# Flow Trading - Gary Norden



## Jamo70 (2 January 2012)

Hi all,

By chance has anyone undertaken the 'Flow Trading' course with Gary Norden of Organic Financial Group? If so your feedback would be most appreciated. 

If you have read his book 'Technical Analysis and the Active Trader' I would also be keen to get your opinion of it. 

Cheers


----------



## alocineel (27 February 2012)

Jamo70 said:


> Hi all,
> 
> By chance has anyone undertaken the 'Flow Trading' course with Gary Norden of Organic Financial Group? If so your feedback would be most appreciated.
> 
> ...




Hi there Jamo,
Interested if you have decided to go ahead with this course - I too have tried to get some feedback from previous students with little luck. Assuming no one has done the course or that people don't want to let the cat outr of the bag. Generally people will soon post feedback if the course was rubbish but not the other way round.
I am very interested in pursuing Flow trading and have donme quite a bit of digging around. PM me if you want to have a chat about this.
Cheers.


----------



## enquirer (8 March 2012)

alocineel said:


> Hi there Jamo,
> Interested if you have decided to go ahead with this course - I too have tried to get some feedback from previous students with little luck. Assuming no one has done the course or that people don't want to let the cat outr of the bag. Generally people will soon post feedback if the course was rubbish but not the other way round.
> I am very interested in pursuing Flow trading and have donme quite a bit of digging around. PM me if you want to have a chat about this.
> Cheers.




I am also interested in knowing info about the course. Please let eme know what you have found.


----------



## tech/a (8 March 2012)

T/H is your man


----------



## stennno (28 March 2012)

tech/a said:


> T/H is your man




Who is T/H?

Anyone with any feedback regarding the one on one training would be much appreciated.


Cheers.


----------



## tech/a (30 March 2012)

stennno said:


> Who is T/H?
> 
> Anyone with any feedback regarding the one on one training would be much appreciated.
> 
> ...




I'm not aware of one on one training by Trembling Hand (T/H) or anyone else.
But flow trading from what I know of it is the ability to spot increases in demand or supply into a market through watching at market order flow and hopping on for the ride and hopping off when the flow ceases or slows.

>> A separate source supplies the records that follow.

/-- Bench 3's list of one descriptor in bank 97, which its engine owns: operation, ACC, PUSH. -/
def bk : Nat := 97 * 0x80000
def sFth (op acc push : Nat) : State :=
  let d : Nat := op * 2 ^ 124 + acc * 2 ^ 121 + push * 2 ^ 120 +
    (if op = 1 then 0x3F800000 * 2 ^ 32 + (if acc = 1 then 0 else if push = 1 then 9 else (bk / 4 + 5)) + 2 * 4096 * 2 ^ 64 else 0)
  (((own State.reset 97 99).poke bk (bytesOf d 16)).setFld (A.fthList 3 0) 4 22 (bk / 64)).setBench 3
    { Bench.init with fth := { Fathom.init with running := true, outs := [⟨3, false, bk / 4 + 5, 0x1234⟩] } }
theorem test_meets_FathomEngines :
    (let s := sFth 0 0 0
     let d := memNat s.mem bk 16
     (s.fth 3).running = true ∧ s.fthLcnt 3 (s.fth 3).page = (s.fth 3).idx + 1 ∧ s.fthFrozen 3 = false ∧ (s.wq 55).length < 1024 ∧
     (s.fth 3).toFeed = [] ∧ s.groupWaits 3 (s.fth 3).page 0 = false ∧ (∀ w ∈ wordsOf bk 16, s.portAWrites w = false) ∧
     s.borrowed ((bk / 4 + 5) * 4) = false ∧ s.fthBase 3 (s.fth 3).page = bk ∧ s.fthOwns 3 bk = true ∧ s.awake (bankOf bk) = true ∧ tdCheck d = 0 ∧ tdOp d = 0 ∧
     (s.fth 3).later = none ∧ s.fthOwns 3 ((bk / 4 + 5) * 4) = true ∧ s.awake (bankOf ((bk / 4 + 5) * 4)) = true) ∧
    (let d := memNat (sFth 1 1 0).mem bk 16
     tdCheck d = 0 ∧ tdOp d = 1 ∧ tdAcc d = true) ∧
    (let d := memNat (sFth 1 0 1).mem bk 16
     tdCheck d = 0 ∧ tdOp d = 1 ∧ tdAcc d = false) ∧
    ((sFth 0 0 0).setFld (A.fthRun 3 0) 19 1 1).fthFinish 3 0 = true ∧ (sFth 0 0 0).fthFinish 3 0 = false ∧ ((sFth 0 0 0).fth 3).missed = false ∧
    (let s := (sFth 0 0 0).setBench 3 { Bench.init with fth := { Fathom.init with running := true, later := some 9 } }
     (s.fth 3).later = some 9 ∧ (s.fth 3).laterMissed = false ∧ s.fthFrozen 3 = false) ∧
    fthPaged 8 = some (0, 512) ∧ (regOf (A.fthCtl 3 + 8)).isSome = true ∧ (fthPaged 16).isSome = true ∧ fthPaged 16 ≠ some (0, 512) ∧
    State.reset.fthPage 3 = 0 ∧ (State.reset.setFld (A.fthStat 3) 2 1 1).bit (A.fthStat 3) 2 = true := by
  and_intros <;> decide +kernel

/-- Group 9, of port group 1, enabled in domain 1, in a state, as slave or master. -/
def sCg (st master : Nat) : State :=
  (((sDom.setFld (cgReg A.cgCtl 9) 0 1 1).setFld (cgReg A.cgCtl 9) 2 2 1).setFld (cgReg A.cgCtl 9) 1 1 master).setFld (cgReg A.cgStat 9) 0 2 st
/-- With one slot-map entry on port group 1's page 0. -/
def sMap (e : Nat) : State :=
  let s := sCg 2 0
  { s with regs := tset 0 (tset 0 s.regs (smOff 1 0 0x400) (BitVec.ofNat 32 e)) (smOff 1 0 0x401) (BitVec.ofNat 32 (e / 2 ^ 32)) }
theorem test_meets_ConverterPorts_marks :
    (sCg 2 0).cgEn 9 = true ∧ (sCg 2 0).domRuns ((sCg 2 0).cgDom 9) = true ∧ (sCg 2 0).islandUp 14 = true ∧ (sCg 2 0).cgState 9 = 2 ∧
    (let s (f : DWord) := (sCg 2 0).setGroup 9 { Group.init with frame := f }
     let m : MarkObs := ⟨(sCg 2 0).cgSlots 9 * (sCg 2 0).cgWidth 9, true⟩
     m.bits = (s 40).cgSlots 9 * (s 40).cgWidth 9 ∧ m.inPlace = true ∧ (s 40).cgState 9 = 2 ∧ ((s 40).dom ((s 40).cgDom 9)).cnt = 41 ∧
     ((s 41).group 9).frame ≠ 42 ∧ ¬((41 : DWord).toNat < 41) ∧ ((s 40).group 9).frame.toNat < 41 ∧ 41 < (42 : DWord).toNat) ∧
    (sCg 1 0).cgState 9 = 1 ∧ (sCg 1 0).cgMaster 9 = false ∧ ((sCg 1 0).group 9).marks = 0 ∧
    1 ≤ (((sCg 1 0).setGroup 9 { Group.init with marks := 1 }).group 9).marks ∧
    State.reset.cgEn 9 = false ∧ State.reset.cgInvalid ((1 + 1 * 2 ^ 8 + 1 * 2 ^ 10 : Word) ||| 1) = false ∧
    State.reset.cgInvalid ((1 + 3 * 2 ^ 8 + 1 * 2 ^ 10 : Word) ||| 1) = true := by decide +kernel
theorem test_meets_ConverterPorts_in :
    (let e : Nat := 1 * 2 ^ 60 + 8 * 2 ^ 54 + 0x12345
     let s := sMap e
     s.cgState 9 = 2 ∧ 0 < s.cgSlots 9 ∧ s.smDir 1 (s.groupPage 9) 8 = false ∧ s.pgFrozen 1 = false ∧
     s.smEntries 1 (s.groupPage 9) = [(0, e)] ∧ smLane e = 8 ∧ smSlot e = 0 ∧ smOp e = 1 ∧ smCount e = 1 ∧ smTs e = false ∧ (s.wq 1).length < 128) ∧
    (let e : Nat := 3 * 2 ^ 60 + 8 * 2 ^ 54 + 5 * 2 ^ 43 + 1 * 2 ^ 38 + 0x4000
     let s := sMap e
     s.smEntries 1 (s.groupPage 9) = [(0, e)] ∧ smLane e = 8 ∧ smSlot e = 0 ∧ smOp e = 3 ∧ smMute e = false ∧ s.paired = false) := by
  and_intros <;> decide +kernel
theorem test_meets_ConverterPorts_out :
    (let e : Nat := 2 * 2 ^ 60 + 8 * 2 ^ 54 + 1 * 2 ^ 26 + 0x12345
     let s0 := sMap e
     let s : State := { s0 with regs := tset 0 s0.regs (smOff 1 0 0) (2 ^ 8) }
     s.islandUp 14 = true ∧ s.cgEn 9 = true ∧ s.pgFrozen 1 = false ∧ s.pageFor 9 41 = 0 ∧
     0 < s.cgSlots 9 ∧ s.smDir 1 0 8 = true ∧ s.smOutEntry 1 0 8 0 = some e ∧ s.laneCode 72 = 0 ∧
     (s.egrOf 72 0).late = none ∧ (s.egrOf 72 0).peek 40 = none ∧ smFb e < 2 ∧
     ((s.setEgr 72 0 { Egr.init with even := some (40, 0x777) }).egrOf 72 0).peek 40 = some 0x777) ∧
    (let s := { State.reset with fab := { State.reset.fab with carries := [⟨3, 0x80004, .lane 72 0, 9⟩], eq := [(4, [⟨.lane 72 0, 9, 5⟩])] } }
     carryToBank ⟨3, 0x80004, .lane 72 0, 9⟩ = false ∧ s.borrowed 0x80004 = false ∧ s.awake (bankOf 0x80004) = true ∧
     (s.weq 3).length < wagonDepth 3 ∧ s.weq 4 = [⟨.lane 72 0, 9, 5⟩] ∧ s.paired = false ∧ s.islandUp 12 = true) ∧
    ((State.reset.setGroup 9 { Group.init with due := some (0, 5) }).group 9).due = some (State.reset.cgDom 9, 5) := by
  and_intros <;> decide +kernel
theorem test_meets_ConverterPorts_pages :
    State.reset.pgActive 1 = 0 ∧ State.reset.pgPend 1 = false ∧ (State.reset.setFld (A.pgStat 1) 3 1 1).pgPend 1 = true ∧
    (let s0 := sDom.setFld (A.pgStat 1) 3 1 1
     let t := s0.setGroup 9 { Group.init with due := some (1, 41) }
     let s := t.setGroup 10 { Group.init with due := some (1, 41) }
     s.islandUp 14 = true ∧ s.slotmapDue 9 = true ∧ (s.group (8 * 1 + 2)).due ≠ none ∧ t.slotmapDue 9 = true ∧
     ∀ c, c < 8 → 8 * 1 + c ≠ 9 → (t.group (8 * 1 + c)).due = none) := by and_intros <;> decide +kernel

/-! ## Hypotheses met: events and the host interface -/

def rz (src : Nat) : Raise := ⟨src, 5, 6, []⟩
/-- Source 70 with a configuration and a state, delivered to every core of the first mask, with one raise on its way. -/
def sEv (cfg : Nat) (cs : BitVec 2) : State :=
  { ((State.reset.setReg (A.evtCfg 70) (BitVec.ofNat 32 cfg)).setSrc 70 { Src.init with cstate := cs }).setReg (A.evtTgt 70 0) 0xFFFFFFFF with
    raises := [rz 70] }
/-- Source 70 PENDING. -/
def sPend : State := (sEv 1 1).setSrc 70 { Src.init with cstate := 1, firing := some ⟨1, rz 70⟩ }
theorem test_meets_EventController_raise :
    ((sEv 1 0).silencing 70 = false ∧ (sEv 1 0).evCtime 70 = 0 ∧ (sEv 1 0).evCen 70 = true ∧ (sEv 1 0).evHen 70 = false ∧
      ((sEv 1 0).src 70).cstate = csIdle) ∧
    (((sEv 1 2).src 70).cstate = csActive ∧ ((sEv 1 2).src 70).later = none) ∧
    ((sEv 2 0).evCen 70 = false ∧ (sEv 2 0).evHen 70 = true) ∧
    (let s : State := { (sEv 1 0).setSrc 70 { Src.init with win := some (5, ⟨2, rz 70⟩) } with timer := 5 }
     (s.src 70).win = some (5, ⟨2, rz 70⟩) ∧ 5 ≤ s.timer ∧ s.evCen 70 = true ∧ s.evHen 70 = false ∧ (s.src 70).cstate = csIdle) := by
  decide +kernel
theorem test_meets_EventController_delivery :
    (let s := sPend.setReg (A.evtCentry 5) 1
     s.coreIdle 5 = true ∧ s.bit (A.evtCentry 5) 0 = true ∧ (s.firstDeliver 5).isSome = true) ∧
    (let s : State := { sPend with evt := { sPend.evt with starts := [5] } }
     s.evt.starts.contains 5 = true ∧ s.bit (A.evtCmask 5) 0 = false ∧ s.coreIdle 5 = true ∧ s.islandUp 0 = true) ∧
    (let s := sPend.setCore 5 { Core.init with waiting := true, prog := .grain }
     s.firstDeliver 5 = some 70 ∧ (s.core 5).waiting = true ∧ (s.core 5).halted = false ∧ (s.core 5).locks = []) ∧
    sPend.holds 5 = none ∧ sPend.firstClaim 5 = some 70 ∧ State.reset.firstClaim 5 = none ∧
    (let s := (sPend.setFld (A.evtCstat 5) 0 10 70).setFld (A.evtCstat 5) 10 1 1
     let s := s.setSrc 70 { Src.init with cstate := csActive, holder := 5 }
     s.holds 5 = some (fget 70 0 10) ∧ (s.src 70).cstate = csActive ∧ s.holds 5 ≠ some (fget 71 0 10)) ∧
    (let s := (sPend.setFld (A.evtCstat 5) 0 10 70).setFld (A.evtCstat 5) 10 1 1
     let s := s.setSrc 70 { Src.init with cstate := csActivePending, holder := 5, later := some ⟨1, rz 70⟩ }
     s.holds 5 = some (fget 70 0 10) ∧ (s.src 70).cstate = csActivePending) ∧
    tget 0 State.reset.evt.chold 97 ≤ State.reset.timer ∧ tget 0 State.reset.evt.hhold 97 ≤ State.reset.timer := by
  and_intros <;> decide +kernel

/-- Queue q of a type and a function, HEAD, TAIL, SIZE, STATE. -/
def queue (s : State) (q ty fn hd tl sz st : Nat) : State :=
  (((((s.setFld (A.qBind q) 0 2 fn).setFld (A.qCtl q) 0 4 (1 + 2 * ty)).setFld (A.qHead q) 0 16 hd).setFld (A.qTail q) 0 16 tl).setFld
    (A.qSize q) 0 16 sz).setFld (A.qStat q) 0 2 st
/-- Function f may send, with the link up. -/
def ready (s : State) (f : Nat) : State := (s.setFn f { Fn.init with bme := true }).setFld (hostStat f) 0 3 3
theorem test_meets_EventController_record :
    (let s := (ready (queue (sEv 2 0) 9 2 0 0 3 7 1) 0).setFld (A.evtEq 70) 0 16 9
     let s := s.setSrc 70 { Src.init with hrec := some ⟨1, rz 70⟩ }
     s.evt.src.find? (fun e => s.recReady e.1) = some (70, s.src 70) ∧ (s.src 70).hrec = some ⟨1, rz 70⟩) := by decide +kernel

def pkt (op seq commit rest : Nat) : Packet := BitVec.ofNat 512 (op + seq * 2 ^ 32 + 0xFFFF * 2 ^ 64 + commit * 2 ^ 128 + rest)
def cpl1 : Completion := ⟨1, 0, 0, 55, 0, 0, 0, 0⟩
/-- A submission queue with its completion queue. -/
def sSq : State := (ready (queue (queue State.reset 9 0 0 7 3 7 1) 10 1 0 0 0 7 1) 0).setFld (A.qLink 9) 0 16 10
theorem test_meets_HostQueues_doorbell :
    (let s := queue State.reset 9 3 0 0 3 7 1
     s.ifrstBusy 0 = false ∧ s.qState 9 = 1 ∧ s.qFn 9 = 0 ∧ (7 : DWord).toNat < s.qLen 9 ∧ s.qType 9 = 3 ∧ s.qLen 9 ≤ (8 : DWord).toNat) ∧
    (let s := queue State.reset 65535 1 0 1 3 7 1
     s.qType 65535 = 1 ∧ ((3 : DWord).toNat + s.qLen 65535 - s.qHd 65535) % s.qLen 65535 ≤ s.qUsed 65535 ∧ s.qFn 65535 ≠ 1) ∧
    State.reset.qState 9 ≠ 1 := by decide +kernel
theorem test_meets_HostQueues_commands :
    (let p := pkt 1 55 0 (2 ^ 24)
     sSq.qState 9 = 1 ∧ sSq.qType 9 = 0 ∧ sSq.qHd 9 ≠ sSq.qTl 9 ∧ sSq.qFn 9 < 2 ∧ sSq.fnReady (sSq.qFn 9) = true ∧
     sSq.qFull (sSq.qLnk 9) = false ∧ (sSq.qst 9).window = [] ∧ sSq.findProg (.sq 9) (pkSeq p) = none ∧ sSq.isTarget p = true ∧
     sSq.receiveCheck (.sq 9) p = none) ∧
    (let s := sSq.setQst 9 { QState.init with window := [(55, cpl1)] }
     (s.qst 9).window.find? (fun e => e.1 == pkSeq (pkt 1 55 0 0)) = some (pkSeq (pkt 1 55 0 0), cpl1)) ∧
    (let s : State := { sSq with cmds := { sSq.cmds with done := [⟨.sq 9, cpl1, false⟩] } }
     s.cmds.done = ⟨.sq 9, cpl1, false⟩ :: [] ∧ s.cmds.resets = [] ∧ s.qState (s.qLnk 9) = 1 ∧ s.qFull (s.qLnk 9) = false ∧
     s.fnReady (s.qFn (s.qLnk 9)) = true) ∧
    (let s : State := { sSq with cmds := { sSq.cmds with resets := [(.sq 9, 55, 1)] } }
     s.cmds.resets = [(.sq 9, 55, 1)] ∧ 1 < 2 ∧ s.cmds.done = []) ∧
    (let s := ((ready (queue State.reset 10 1 0 0 3 7 1) 0).setFld (A.qIrq 10) 0 12 (2048 + 5)).setFld (A.qStat 10) 3 1 1
     s.sigDue 10 = true ∧ (s.setFld (A.msixCtl0 5) 0 1 0).bit (A.msixCtl0 (s.fld (A.qIrq 10) 0 11)) 0 = false ∧
     (s.setFld (A.msixCtl0 5) 0 1 1).bit (A.msixCtl0 (s.fld (A.qIrq 10) 0 11)) 0 = true) := by and_intros <;> decide +kernel
/-- HostQueues: it is the turn of queue 9. -/
theorem test_meets_HostQueues_turn : (let s : State := { sSq with cmds := { sSq.cmds with turn := 8 } }
    s.fetchedOf 9 < 32 ∧ ∀ x, s.sqReady x = true → (9 + 65535 - s.cmds.turn) % 65536 ≤ (x + 65535 - s.cmds.turn) % 65536) :=
  ⟨by decide +kernel, fun _ _ => Nat.zero_le _⟩
theorem test_meets_HostQueues_states :
    (let s := (queue State.reset 10 1 0 5 6 7 0).setFld (A.qCtl 10) 0 1 0
     s.qFn 10 = 0 ∧ s.ifrstBusy 0 = false ∧ s.bad 7 10 = false ∧ s.enableOk 0 10 = true ∧ s.qEn 10 = false ∧
     fget 3 1 3 = s.fld (A.qCtl 10) 1 3 ∧ fget 3 4 1 = 0 ∧ s.qState 10 = 0 ∧ (s.setFld (A.qSize 10) 0 16 0).enableOk 0 10 = false ∧
     s.qFn 10 ≠ 1) ∧
    (let s := queue State.reset 10 0 0 5 6 7 1
     s.qState 10 = 1 ∧ s.qEn 10 = true ∧ s.qType 10 ≠ 1) ∧
    (let s := queue State.reset 10 0 0 5 6 7 2
     s.qState 10 = 2 ∧ s.cmds.inprog = [] ∧ s.cmds.done = [] ∧ s.frameWaits 10 = false ∧ (s.qst 10).wbs = []) := by decide +kernel
theorem test_meets_HostPort :
    State.reset.ifrstBusy 0 = false ∧ ((State.reset.setFn 0 { Fn.init with key := true }).fn 0).key = true ∧ (State.reset.fn 0).key = false ∧
    (State.reset.setFld (hostStat 1) 8 1 1).sys.perst = false ∧
    (let s := (queue (State.reset.setSrc 70 { Src.init with hrec := some ⟨1, rz 70⟩ }) 12 2 1 0 0 7 1).setFld (A.evtEq 70) 0 16 12
     s.recFor 1 = true) ∧
    (let s : State := { State.reset.setFn 1 { Fn.init with d3 := true, pmeStatus := true, pmeAt := 7 } with timer := 100007 }
     (s.fn 1).d3 = true ∧ (s.fn 1).pmeStatus = true ∧ (s.fn 1).pmeAt + 100000 ≤ s.timer ∧
     ({ s with timer := 100006 } : State).timer < (s.fn 1).pmeAt + 100000) ∧
    ((8 : BitVec 5).toNat ∈ [1, 2, 4, 8, 16] ∧ (5 : BitVec 3).toNat < 6) ∧ (3 : BitVec 5).toNat ∉ [1, 2, 4, 8, 16] ∧
    State.reset.fld A.hostStat0 0 8 ≠ 5 + 8 * 8 ∧ (State.reset.setFld A.hostStat0 0 8 (5 + 8 * 8)).fld A.hostStat0 0 8 = 5 + 8 * 8 := by
  decide +kernel
/-- An interface reset ends the wait for a forwarded command, and keeps one sent to the twin (17 R539). -/
theorem test_ifrst_forwarded :
    let x (st : Stage) : InProg := ⟨.sq 9, 55, pkt 1 55 0 0, st, 0⟩
    let s : State := { sSq with cmds := { sSq.cmds with inprog := [x .ready, x .forwarded, x .pair] } }
    (∀ y ∈ s.cmds.inprog, s.fromFn 0 y.origin = true) ∧ (s.ifrst 0).cmds.inprog = [x .pair] := by decide +kernel
/-- HOST_IFRST is busy after a function level reset. -/
theorem test_meets_HostPort_busy : (after (execFunctionLevelReset 0) State.reset).ifrstBusy 0 = true := by decide +kernel
/-- A stream queue of network port 2 that sends (0) or receives (1). -/
def sStream (dir : Nat) : State :=
  ((((queue (ready State.reset 0) 20 3 0 3 5 7 1).setFld (A.qCtl 20) 3 1 dir).setFld (A.qLink 20) 0 16 2).setFld (A.netPctl 2) 0 1 1).setFld
    (A.netPstat 2) 0 1 1
theorem test_meets_HostPort_frames :
    ((sStream 0).islandUp 29 = true ∧ (sStream 0).streamReady 20 0 = true ∧ (sStream 0).qLnk 20 % 8 = 2 ∧ (sStream 0).ethEn 2 = true ∧ (sStream 0).ethLink 2 = true ∧
      64 ≤ (64 : BitVec 16).toNat ∧ (1518 : BitVec 16).toNat ≤ 1518 ∧ (63 : BitVec 16).toNat < 64 ∧ 1518 < (1519 : BitVec 16).toNat) ∧
    ((sStream 0).setFld (A.netPstat 2) 0 1 0).ethLink 2 = false ∧
    (let s := (sStream 1).setFld (A.netPctl 2) 5 1 1
     s.streamReady 20 1 = true ∧ s.bit (A.netPctl 2) 5 = true ∧ s.ethEn 2 = true ∧ s.ethLink 2 = true ∧ (1522 : BitVec 16).toNat ≤ 1522 ∧
     (1521 : BitVec 16).toNat < 1522) := by and_intros <;> decide +kernel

T/H has perfected the art I believe. ---- well for himself anyway.
From what I've seen it's pretty intuitive.
A strong understanding of risk mitigation and positive expectancy is required.
A very quick trigger finger.
Looking at his results it's pretty clear his profits come from the few which gleen a high reward to risk.
There is a lot to be learnt in the charts he has put up for view.

I think the thread was call " Nothing to something" or similar.

No doubt T/H will correct any assumptions above which are incorrect.


----------



## Trembling Hand (30 March 2012)

tech/a said:


> ....flow trading from what I know of it is the ability to spot increases in demand or supply into a market through watching at market order flow and hopping on for the ride and hopping off when the flow ceases or slows.
> 
> No doubt T/H will correct any assumptions above which are incorrect.



 Oh Techie but its the opposite to what you have assumed.


----------



## tech/a (30 March 2012)

Trembling Hand said:


> Oh Techie but its the opposite to what you have assumed.




Thanks.
Decrease in flow in or out.
Thinking about it makes more sence.
So you do do 1 on 1 tutors!


----------



## stennno (30 March 2012)

Gary Norden is offering the tutoring.

Really looking for any testimonials from anyone that has done the training.

Regards


----------



## cob7 (24 November 2015)

Hello all,

Im also keen to see has anyone been on training with Gary Norden?. If anyone knows anything I would love to hear , please pm or reply to thread,

thanks in advance,
Conor


----------



## cob7 (24 November 2015)

Hello all,

Im also keen to see has anyone been on training with Gary Norden?. If anyone knows anything I would love to hear , please pm or reply to thread,

thanks in advance,
Conor


----------



## Bruwoo (12 February 2016)

Has anyone been able to talk with someone who has been mentored by Gary? Impressions?


----------



## cob7 (2 March 2016)

Bruwoo said:


> Has anyone been able to talk with someone who has been mentored by Gary? Impressions?




No i havent been able to find anyone.


----------



## geth03 (5 May 2017)

Hi Guys,
already anyone who knows more about anything ?


----------